Yes, assignment occurs there, just like it would in a for loop. No new scope is being created.

This is definitely the expected behavior: on each cycle, the value is bound to the name you specify. For instance,

>>> x=0
>>> a=[1,54,4,2,32,234,5234,]
>>> [x for x in a if x>32]
[54, 234, 5234]
>>> x
5234

Once that's recognized, it seems easy enough to avoid: don't use existing names for the variables within comprehensions.

JAL
  • 21,295
  • 1
  • 48
  • 66
2

Interestingly this doesn't affect dictionary or set comprehensions.

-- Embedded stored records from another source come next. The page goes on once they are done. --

/-- A lanewise operation on V[A] and V[B]. -/
def sem2 (f : NMode → Bool → Nat → Nat → Nat) (i : GForm) : Sem := fun v _ b r =>
  let g := r.gate i.pred i.pnot
  let a := nats (r.vreg i.a)
  let c := nats (r.vreg i.b)
  let x := List.zipWith (f v.mode i.bf) a c
  .ok ({ b with nans := b.nans + nanLanes g [a, c] x }, (r.setV i.d g x).next)

def semVfma (i : GForm) : Sem := fun v _ b r =>
  let g := r.gate i.pred i.pnot
  let a := nats (r.vreg i.a)
  let c := nats (r.vreg i.b)
  let d := nats (r.vreg i.c)
  let x := List.zipWith (fun (p : Nat × Nat) z => vFma v.mode i.bf p.1 p.2 z) (List.zip a c) d
  .ok ({ b with nans := b.nans + nanLanes g [a, c, d] x }, (r.setV i.d g x).next)

/-- A lanewise comparison into P[D mod 8]. -/
def semCmp (f : NMode → Nat → Nat → Bool) (i : GForm) : Sem := fun v _ b r =>
  let g := r.gate i.pred i.pnot
  let x := List.zipWith (f v.mode) (nats (r.vreg i.a)) (nats (r.vreg i.b))
  .ok (b, (r.setP i.d (List.zipWith (fun (e : Bool) (p : Bool × Bool) => if e then p.1 else p.2) g (List.zip x (r.preg i.d)))).next)

/-- Bits moved; with BF rounded to bfloat16 (R260, R274). -/
def moved (m : NMode) (bf : Bool) (x : Nat) : Nat := if bf then narrow 1 (flushed m x) * 65536 else x

def semVsel (i : GForm) : Sem := fun v _ b r =>
  let x := List.zipWith (fun (e : Bool) (p : Word × Word) => moved v.mode i.bf (if e then p.1 else p.2).toNat) (r.preg i.c) (List.zip (r.vreg i.a) (r.vreg i.b))
  .ok (b, (r.setV i.d (r.gate i.pred i.pnot) x).next)
def semVmov (i : GForm) : Sem := fun v _ b r =>
  .ok (b, (r.setV i.d (r.gate i.pred i.pnot) ((nats (r.vreg i.a)).map (moved v.mode i.bf))).next)

/-- VSR, counting the enabled lanes that reach infinity (R268). -/
def semVsr (i : GForm) : Sem := fun v _ b r =>
  let g := r.gate i.pred i.pnot
  let q := List.zipWith (fun (x u : Word) => vSr v.mode x.toNat (u.toNat % 65536)) (r.vreg i.a) (r.vreg i.b)
  let grown := ((List.zip g q).filter (fun p => p.1 && p.2.2)).length
  .ok ({ b with srOver := b.srOver + grown }, (r.setV i.d g (q.map Prod.fst)).next)

/-- VQF; a stream that holds no form has FORM_PARAM 0, and a form without a code of a single element gives a free one (log entry 27, DESIGN CHOICE). A NaN derivative of an enabled lane is counted (R40, R259). -/
def semVqf (i : IForm) : Sem := fun v _ b r =>
  let form := i.imm % 256
  let g := r.gate i.pred i.pnot
  let a := nats (r.vreg i.a)
  let x := a.map (fun x => if 0x10 ≤ form then ((Config.formlessCode form (BitVec.ofNat 32 x)).toNat, false) else formCode v.mode form 0 x)
  let bad := (List.zip g (List.zip a x)).filter (fun p => p.1 && p.2.2.2)
  .ok ({ b with nanForms := b.nanForms + bad.length, nans := b.nans + (bad.filter (fun p => !isNan32 p.2.1)).length }, (r.setV i.d g (x.map Prod.fst)).next)

def active (g : List Bool) (a : List Nat) : List (Option Nat) := List.zipWith (fun (e : Bool) x => if e then some x else none) g a

def semVrsum (i : GForm) : Sem := fun v _ b r =>
  let g := r.gate i.pred i.pnot
  let a := nats (r.vreg i.a)
  let x := vRsum v.mode i.bf (active g a)
  let fresh := isNan32 x && (active g a).all (fun y => match y with | some z => !isNan32 z | none => true)
  .ok ({ b with nans := b.nans + (if fresh then (g.filter id).length else 0) }, (r.setV i.d g (lanes.map (fun _ => x))).next)

def semVrmax (i : GForm) : Sem := fun v _ b r =>
  let g := r.gate i.pred i.pnot
  match (active g (nats (r.vreg i.a))).filterMap id with
  | [] => .ok (b, r.next)
  | x :: xs => .ok (b, (r.setV i.d g (lanes.map (fun _ => xs.foldl (vMax v.mode i.bf) (vMax v.mode i.bf x x)))).next)

/-! ### The accumulator tile (R263) -/

def semMz : Sem := fun _ _ b r => .ok (b, { r with acc := List.replicate 1024 0 }.next)

/-- MMA: one chunk of 32 added to every element of ACC; a term outside either matrix is left out, and one that lies in a matrix and past the end of its port reads −0 and is counted (R258, R263). -/
def semMma (s : State) (i : GForm) : Sem := fun v rd b r =>
  let re := ProgRec.rowElems.get v.prog
  let oc := ProgRec.outCols.get v.prog
  let m := r.sreg i.a
  let k0 := r.sreg i.b
  let n := r.sreg i.c
  let dim := List.range 32
  let kMax := if i.ta then v.rows else re
  let iMax := if i.ta then re else v.rows
  let aIdx := fun (p q : Nat) => if i.ta then (k0 + q) * re + m + p else (m + p) * re + k0 + q
  let wIdx := fun (q j : Nat) => if i.tb then (n + j) * re + k0 + q else (k0 + q) * oc + n + j
  let aPos := dim.flatMap (fun p => dim.filterMap (fun q => if m + p < iMax ∧ k0 + q < kMax then some (32 * p + q, aIdx p q) else none))
  let wPos := dim.flatMap (fun q => dim.filterMap (fun j => if k0 + q < kMax ∧ n + j < oc then some (32 * q + j, wIdx q j) else none))
  match s.portElems rd v 0 (aPos.map Prod.snd) b with
  | .error d => .error d
  | .ok (b, as) =>
    match s.portElems rd v 2 (wPos.map Prod.snd) b with
    | .error d => .error d
    | .ok (b, ws) =>
      let table := fun (pos : List (Nat × Nat)) (xs : List (Option Nat)) =>
        (List.zip pos xs).foldl (fun (t : Array (Option Nat)) x => t.set! x.1.1 (some (x.2.getD negZero))) (Array.replicate 1024 none)
      let am := table aPos as
      let wm := table wPos ws
      let acc := r.acc.toArray
      let res : List (Nat × Bool) := dim.flatMap (fun p => dim.map (fun j =>
        let old := (acc.getD (32 * p + j) 0).toNat
        let terms := dim.map (fun q => match am.getD (32 * p + q) none, wm.getD (32 * q + j) none with
          | some x, some y => some (x, y)
          | _, _ => none)
        let new := mmaSum v.mode old terms
        (new, isNan32 new && !isNan32 old && terms.all (fun t => match t with | some (x, y) => !isNan32 x && !isNan32 y | none => true))))
      let b := b.clip v r ((as ++ ws).filter Option.isNone).length
      .ok ({ b with nans := b.nans + (res.filter Prod.snd).length }, { r with acc := res.map (fun (x : Nat × Bool) => BitVec.ofNat 32 x.1) }.next)

/-- MST: a place whose column lies past OUT_COLS is written nowhere. -/
def semMst (i : GForm) : Sem := fun v _ b r =>
  let oc := ProgRec.outCols.get v.prog
  let es := (List.range 1024).filterMap (fun q =>
    let j := r.sreg i.b + q % 32
    if j < oc then some ((r.sreg i.a + q / 32) * oc + j, nth r.acc q 0) else none)
  let p := r.putOut v (es.map (fun e => (e.1, v.outBits e.1 e.2.toNat)))
  .ok (b.clip v r (p.2 + (1024 - es.length)), p.1.next)

/-! ### The opcode table (R254, R255) -/

def gFields (w : Nat) : GForm :=
  ⟨InsnWord.pred.get w, InsnWord.pnot.get w == 1, InsnWord.bf.get w == 1, InsnWord.d.get w, InsnWord.a.get w, InsnWord.b.get w,
   InsnWord.c.get w, InsnWord.ta.get w == 1, InsnWord.tb.get w == 1⟩
def iFields (w : Nat) : IForm :=
  ⟨InsnWord.pred.get w, InsnWord.pnot.get w == 1, InsnWord.bf.get w == 1, InsnWord.d.get w, InsnWord.a.get w, InsnWord.b.get w, InsnWord.imm.get w⟩

def boolNat (b : Bool) : Nat := if b then 1 else 0

/-- The word of an instruction in the register form. -/
def gWord (op : Nat) (i : GForm) : Nat :=
  [(InsnWord.op, op), (InsnWord.pred, i.pred), (InsnWord.pnot, boolNat i.pnot), (InsnWord.bf, boolNat i.bf), (InsnWord.d, i.d), (InsnWord.a, i.a),
   (InsnWord.b, i.b), (InsnWord.c, i.c), (InsnWord.ta, boolNat i.ta), (InsnWord.tb, boolNat i.tb)].foldl (fun v p => p.1.set v p.2) 0

/-- The word of an instruction in the immediate form. -/
def iWord (op : Nat) (i : IForm) : Nat :=
  [(InsnWord.op, op), (InsnWord.pred, i.pred), (InsnWord.pnot, boolNat i.pnot), (InsnWord.bf, boolNat i.bf), (InsnWord.d, i.d), (InsnWord.a, i.a),
   (InsnWord.b, i.b), (InsnWord.imm, i.imm)].foldl (fun v p => p.1.set v p.2) 0

/-- Opcodes of the immediate form. -/
def immOps : List Nat := [0x01, 0x02, 0x03, 0x04, 0x08, 0x0A, 0x0C, 0x0E, 0x12, 0x13, 0x14, 0x3A, 0x48]
/-- Opcodes of the register form. -/
def regOps : List Nat := [0x09, 0x0B, 0x0D, 0x10, 0x11, 0x15, 0x18, 0x19, 0x20, 0x21, 0x22, 0x23, 0x24, 0x25, 0x26, 0x27, 0x28, 0x29, 0x2A, 0x2B,
  0x2C, 0x2D, 0x2E, 0x2F, 0x30, 0x31, 0x32, 0x33, 0x34, 0x39, 0x3B, 0x40, 0x41, 0x49, 0x4A]

def vUlt (_ : NMode) (a b : Nat) : Bool := decide (a < b)

/-- What the instruction in a word does. -/
def semOf (s : State) (w : Nat) : Sem :=
  let g := gFields w
  let i := iFields w
  match InsnWord.op.get w with
  | 0x02 => semLoop i
  | 0x03 => semBrz i
  | 0x04 => semBrnz i
  | 0x08 => semSli i
  | 0x09 => semSadd g
  | 0x0A => semSaddi i
  | 0x0B => semSmul g
  | 0x0C => semSshr i
  | 0x0D => semSand g
  | 0x0E => semSldk i
  | 0x10 => semVld s g
  | 0x11 => semVst g
  | 0x12 => semVldd i
  | 0x13 => semVstd i
  | 0x14 => semVbc i
  | 0x15 => semVbcs g
  | 0x18 => semVrand g
  | 0x19 => semCmp vUlt g
  | 0x20 => sem2 vAdd g
  | 0x21 => sem2 vSub g
  | 0x22 => sem2 vMul g
  | 0x23 => semVfma g
  | 0x24 => sem2 vMax g
  | 0x25 => sem2 vMin g
  | 0x26 => sem1 vAbs g
  | 0x27 => sem1 vNeg g
  | 0x28 => sem2 vDiv g
  | 0x29 => sem1 vSqrt g
  | 0x2A => sem1 vRsqrt g
  | 0x2B => sem1 vExp g
  | 0x2C => sem1 vLog g
  | 0x2D => sem1 vTanh g
  | 0x2E => sem1 vErf g
  | 0x2F => sem1 vSigm g
  | 0x30 => semCmp vGt g
  | 0x31 => semCmp vGe g
  | 0x32 => semCmp vEq g
  | 0x33 => semVsel g
  | 0x34 => semVmov g
  | 0x39 => semVsr g
  | 0x3A => semVqf i
  | 0x3B => semVstf g
  | 0x40 => semVrsum g
  | 0x41 => semVrmax g
  | 0x48 => semMz
  | 0x49 => semMma s g
  | 0x4A => semMst g
  | _ => semEnd

/-! ### Units (R251, R252) -/

/-- The units of a program of a kind for an output of `n` elements: how many there are, and for unit `u` the first element or row, the number in S3, and the elements of OUT. -/
def unitCount (prog n : Nat) : Nat :=
  let k := ProgRec.kind.get prog
  if k = Kd.row then ceilDiv n (ProgRec.rowElems.get prog)
  else if k = Kd.matrix then ceilDiv (ceilDiv n (ProgRec.outCols.get prog)) 32
  else ceilDiv n 2048

structure UnitAt where
  first : Nat
  count : Nat
  outLo : Nat
  outN  : Nat

def unitAt (prog n u : Nat) : UnitAt :=
  let k := ProgRec.kind.get prog
  if k = Kd.row then
    let z := ProgRec.rowElems.get prog
    ⟨u * z, z, u * z, min z (n - u * z)⟩
  else if k = Kd.matrix then
    let oc := ProgRec.outCols.get prog
    let rows := min 32 (ceilDiv n oc - 32 * u)
    ⟨32 * u, rows, 32 * u * oc, rows * oc⟩
  else ⟨2048 * u, min 2048 (n - 2048 * u), 2048 * u, min 2048 (n - 2048 * u)⟩

/-- The units that write an element of [lo, hi). -/
def unitsFor (prog lo hi : Nat) : List Nat :=
  let z := let k := ProgRec.kind.get prog
           if k = Kd.row then ProgRec.rowElems.get prog else if k = Kd.matrix then 32 * ProgRec.outCols.get prog else 2048
  if hi ≤ lo ∨ z = 0 then [] else (List.range (ceilDiv hi z - lo / z)).map (· + lo / z)

/-- The registers at the start of an invocation (R252). -/
def startRegs (u : Nat) (a : UnitAt) : Regs :=
  let r := Regs.reset
  { (((r.setS 1 u).setS 2 a.first).setS 3 a.count) with
    p := r.p.set 1 (lanes.map (fun l => decide (l < a.count % 512) || a.count % 512 == 0)) }

/-- An invocation from an instruction on, up to its END (`fuel` bounds the instructions). -/
def runInsns (s : State) (v : Env) (rd : Reader) (code : List Nat) : Nat → Bench → Regs → Except Dmg (Bench × Regs)
  | 0, b, r => .ok (b, r)
  | fuel + 1, b, r =>
    let w := nth code r.pc 0x0100000000000000
    if InsnWord.op.get w = 1 then .ok (b, r) else
    match semOf s w v rd b r with
    | .error d => .error d
    | .ok (b, r) => runInsns s v rd code fuel b r.settle

/-- More instructions than any program can run: 2,048 of them in four loops of 2^64 runs (R257). -/
def runFuel : Nat := 2 ^ 270

/-! ### Sources (R253) -/

/-- Elements of a stored source: its tiles through the Skerry. -/
def State.storedElems (s : State) (n : Nat) (es : List Nat) : Except Dmg (List (Option Nat)) :=
  let et := s.sf n StreamRec.elemType
  let z := elemBytes et
  let total := recElems (s.streamRec n)
  let per := 4096 / z
  match s.readTiles n ((es.filter (· < total)).map (· / per)).eraseDups with
  | .error d => .error d.2
  | .ok m =>
    let arr := m.map (fun e => (e.1, e.2.toArray))
    .ok (es.map (fun e => if e < total then
      let a := SMap.getD arr (e / per) #[]
      some (widen et (leNat ((List.range z).map (fun i => a.getD (z * (e % per) + i) 0)))) else none))

/-- The stream's Philox key (R266). -/
def State.streamPhilox (s : State) (n : Nat) : Nat := (s.contexts.getD (s.sf n StreamRec.context) ⟨0, 0, 0, 0⟩).philox

/-- A source stream, if one is named. -/
def State.sourceOf (s : State) (n : Nat) (f : Fld) : Option Nat := let m := s.sf n f; if m < s.streamCount then some m else none

/-- The environment of one unit of a REGEN stream's program. -/
def State.regenEnv (s : State) (n level u : Nat) (mode : NMode) (weight : Option (Nat × Nat)) : Env :=
  let prog := s.prog (s.sf n StreamRec.program)
  let total := recElems (s.streamRec n)
  let a := unitAt prog total u
  { prog := prog, level := level, mode := mode, unit := u, first := a.first, count := a.count, outLo := a.outLo, outN := a.outN,
    key := s.streamPhilox n, ctr := s.sf n StreamRec.philoxCtr, srcA := s.sourceOf n StreamRec.sourceA, srcB := s.sourceOf n StreamRec.sourceB,
    weight := weight, upd := none
    rows := match s.sourceOf n StreamRec.sourceA with | some m => ceilDiv (recElems (s.streamRec m)) (ProgRec.rowElems.get prog) | none => 0 }

/-- The constants of a program copied to the start of an area (R252, R253). -/
def State.copyConsts (s : State) (v : Env) (b : Bench) : Except Dmg Bench :=
  let a := ProgRec.constAddr.get v.prog
  let n := ProgRec.constBytes.get v.prog
  match s.failing a n with
  | some k => .error (.sector k)
  | none => .ok { b with dbuf := putBytes b.dbuf v.dbufAddr 0 (s.rd a n) }

/-- One unit of a nested program run whole. -/
def State.runUnit (s : State) (rd : Reader) (n level u : Nat) (v : Env) (b : Bench) : Except Dmg (Bench × Regs) :=
  let env := s.regenEnv n level u v.mode v.weight
  let start := if b.started.contains (level, n) then Except.ok b
    else (s.copyConsts env b).map (fun b => { b with started := (level, n) :: b.started })
  match start with
  | .error d => .error d
  | .ok b => runInsns s env rd (s.progCode (s.sf n StreamRec.program)) runFuel b (startRegs u (unitAt env.prog (recElems (s.streamRec n)) u))

/-- What an output element that no instruction wrote holds: a free value of the element's width (log entry 45, DESIGN CHOICE). -/
def State.unwritten (s : State) (n e z : Nat) : Nat := (Config.unwritten (s.aux n).bornStep n e).toNat % 2 ^ (8 * z)

/-- Elements of a REGEN stream made by its program at a nesting level, for the units that cover them; its own sources are read by `rd`. A program that is not VALID gives nothing to read. -/
def State.regenElems (s : State) (rd : Reader) (level : Nat) : Reader := fun v n es b =>
  let p := s.sf n StreamRec.program
  let prog := s.prog p
  let total := recElems (s.streamRec n)
  let inR := es.filter (· < total)
  if !s.progValid p then .ok (b, es.map (fun e => if e < total then some 0 else none)) else
  let units := (inR.flatMap (fun e => unitsFor prog e (e + 1))).eraseDups.mergeSort (· ≤ ·)
  let run := units.foldl (fun (acc : Except Dmg (Bench × SMap Nat)) u =>
    match acc with
    | .error d => .error d
    | .ok (b, m) =>
      match s.runUnit rd n level u v b with
      | .error d => .error d
      | .ok (b, r) => .ok (b, r.out.foldl (fun (m : SMap Nat) e => m.put e.1 e.2) m)) (.ok (b, []))
  let z := elemBytes (ProgRec.outType.get prog)
  run.map (fun bm => (bm.1, es.map (fun e => if e < total then some (widen (ProgRec.outType.get prog) ((bm.2.find e).getD (s.unwritten n e z))) else none)))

>>> [x for x in range(1, 10)]
[1, 2, 3, 4, 5, 6, 7, 8, 9]
>>> x
9
>>> {x for x in range(1, 5)}
set([1, 2, 3, 4])
>>> x
9
>>> {x:x for x in range(1, 100)}
{1: 1, 2: 2, 3: 3, 4: 4, 5: 5, 6: 6, 7: 7, 8: 8, 9: 9, 10: 10, 11: 11, 12: 12, 13: 13, 14: 14, 15: 15, 16: 16, 17: 17, 18: 18, 19: 19, 20: 20, 21: 21, 22: 22, 23: 23, 24: 24, 25: 25, 26: 26, 27: 27, 28: 28, 29: 29, 30: 30, 31: 31, 32: 32, 33: 33, 34: 34, 35: 35, 36: 36, 37: 37, 38: 38, 39: 39, 40: 40, 41: 41, 42: 42, 43: 43, 44: 44, 45: 45, 46: 46, 47: 47, 48: 48, 49: 49, 50: 50, 51: 51, 52: 52, 53: 53, 54: 54, 55: 55, 56: 56, 57: 57, 58: 58, 59: 59, 60: 60, 61: 61, 62: 62, 63: 63, 64: 64, 65: 65, 66: 66, 67: 67, 68: 68, 69: 69, 70: 70, 71: 71, 72: 72, 73: 73, 74: 74, 75: 75, 76: 76, 77: 77, 78: 78, 79: 79, 80: 80, 81: 81, 82: 82, 83: 83, 84: 84, 85: 85, 86: 86, 87: 87, 88: 88, 89: 89, 90: 90, 91: 91, 92: 92, 93: 93, 94: 94, 95: 95, 96: 96, 97: 97, 98: 98, 99: 99}
>>> x
9

However it has been fixed in 3 as noted above.

Chris Travers
  • 25,424
  • 6
  • 65
  • 182
  • That syntax doesn't work at all in Python 2.6. Are you talking about Python 2.7? – Paul Hollingsworth Jan 20 '17 at 14:31
  • Python 2.6 has list comprehensions only as does Python 3.0. 3.1 added set and dictionary comprehensions and these were ported to 2.7. Sorry if that was not clear. It was meant to note a limitation to another answer, and which versions it applies to is not entirely straightforward. – Chris Travers Jan 20 '17 at 14:58
  • While I can imagine making an argument that there are cases where using python 2.7 for new code makes sense, I can't say the same for python 2.6... Even if 2.6 is what came with your OS, you're not stuck with it. Consider installing virtualenv and using 3.6 for new code! – Alex L Feb 01 '17 at 15:47
  • The point about Python 2.6 could come up though in maintaining existing legacy systems. So as an historical note it is not totally irrelevant. Same with 3.0 (ick) – Chris Travers Feb 02 '17 at 17:45
  • Sorry if I sound rude, but this doesn't answer the question in any way. It's better suited as a comment. – 0xc0de May 24 '17 at 08:50
  • How would that format as a comment? Would you prefer I put together a blog post and link to it in a comment? Sorry. I don't want to sound rude, but I am trying to understand the practical tradeoff here and what exactly you would prefer this to look like. – Chris Travers May 24 '17 at 12:21
1

some workaround, for python 2.6, when this behaviour is not desirable

# python
Python 2.6.6 (r266:84292, Aug  9 2016, 06:11:56)
Type "help", "copyright", "credits" or "license" for more information.
>>> x=0
>>> a=list(x for x in xrange(9))
>>> x
0
>>> a=[x for x in xrange(9)]
>>> x
8
-2

In python3 while in list comprehension the variable is not getting change after it's scope over but when we use simple for-loop the variable is getting reassigned out of scope.

i = 1 print(i) print([i in range(5)]) print(i) Value of i will remain 1 only.

Now just use simply for loop the value of i will be reassigned.